(DATA FOR ANALYSIS Opens)

-- ==== Sys2Proof/Machine/LaneMem.lean ====
section
/-! DEFINITION. What lanes do to memory and eyelets: loads, stores, fences, atomics, reductions, pins and the eyelet
instructions (R159 to R163, R197 to R201, R218, R219, R260 to R275). -/

namespace Sys2Proof.Machine

/-! ## Loads and stores (R263, R264, R268) -/

/-- The byte at an address that a group's store queue holds: the latest entry that masks it. -/
def Group.queued (x : Group) (scratch : Bool) (a : Nat) : Option Byte :=
  (x.queue.filter fun e => e.scratch == scratch && e.base == alignDown a 64 && e.mask.testBit (a % 64)).getLast?.map
    fun e => e.data.getD (a % 64) 0#8

/-- The parts of an access that lie in one 64-byte granule each, as (address, place, length). A lane access is one part
unless it crosses a granule (log entry 25). -/
def granules (a len : Nat) : List (Nat × Nat × Nat) :=
  (cutRange (a + len + 1) 64 id (len + 1) a len).map fun e => (e.1, e.1 - a, e.2)

/-- The bytes of [a, a + len), by place, that the group's store queue holds, or that level 1 holds in the bytes of `mask`. -/
def State.knownBytes (s : State) (t g a len : Nat) (mask : L1Line → Nat) : List (Nat × Byte) :=
  (List.range len).filterMap fun i =>
    match (s.groupAt t g).queued false (a + i) with
    | some b => some (i, b)
    | none => (s.l1Line t (a / 64)).bind fun l =>
      if (mask l).testBit ((a + i) % 64) then some (i, l.data.getD ((a + i) % 64) 0#8) else none

/-- The clean bytes of a line that a load has to fetch leave level 1, so that an aligned access never joins older bytes of another
write with newer ones (R198, R269; DEDUCED, log entry 124). -/
def State.keepDirty (s : State) (t key : Nat) : State :=
  match s.l1Line t key with
  | none => s
  | some l => if l.dirty = 0 then s.dropL1 t key else s.putL1 t { l with valid := l.dirty }

/-- A load of the sector is on its way, and may still fill level 1. -/
def State.fetching (s : State) (t key : Nat) : Option Tx :=
  s.coh.txs.find? fun x => x.wants.any fun w => w.loads t key && match w with
    | .load _ _ _ _ _ _ _ _ fill => fill
    | _ => false

/-- A load of one granule's part from partition memory: level 1 and the store queue, else the path of R197. A load of a sector that
the tile is fetching waits for the same data (R268). -/
def State.loadPart (s : State) (t g lane p whole a place len : Nat) : State :=
  let key := a / 64
  let hit := s.knownBytes t g a len fun l => l.valid
  if hit.length = len then
    let s := match s.l1Line t key with | some l => s.putL1 t l | none => s
    s.givePart t g lane whole place len (leNat (hit.map fun e => e.2))
  else match s.translate p a with
    | none => s.unmapped p a (some t)
    | some h =>
      let want := Purpose.load t g lane a len place whole (s.knownBytes t g a len fun l => l.dirty) true
      match s.fetching t key with
      | some x => s.joinTx x want
      | none =>
        match (s.keepDirty t key).issueRead (s.tileAsks t p) h want with
        | (some line, s) => s.serveData p (lineOf h.bulk h.addr) line want
        | (none, s) => s

/-- A scratch access at or beyond the scratch size raises STORE_BOUNDS (R68). -/
def State.outOfStore (s : State) (t off len : Nat) : Bool := s.scratchSize t < off + len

(DATA FOR ANALYSIS Closes)

▸ ABOUT THIS EXERCISE:
What lines in the data above carry "List"? Return them all.

▸ THE ANSWER:
def granules (a len : Nat) : List (Nat × Nat × Nat) :=
def State.knownBytes (s : State) (t g a len : Nat) (mask : L1Line → Nat) : List (Nat × Byte) :=
  (List.range len).filterMap fun i =>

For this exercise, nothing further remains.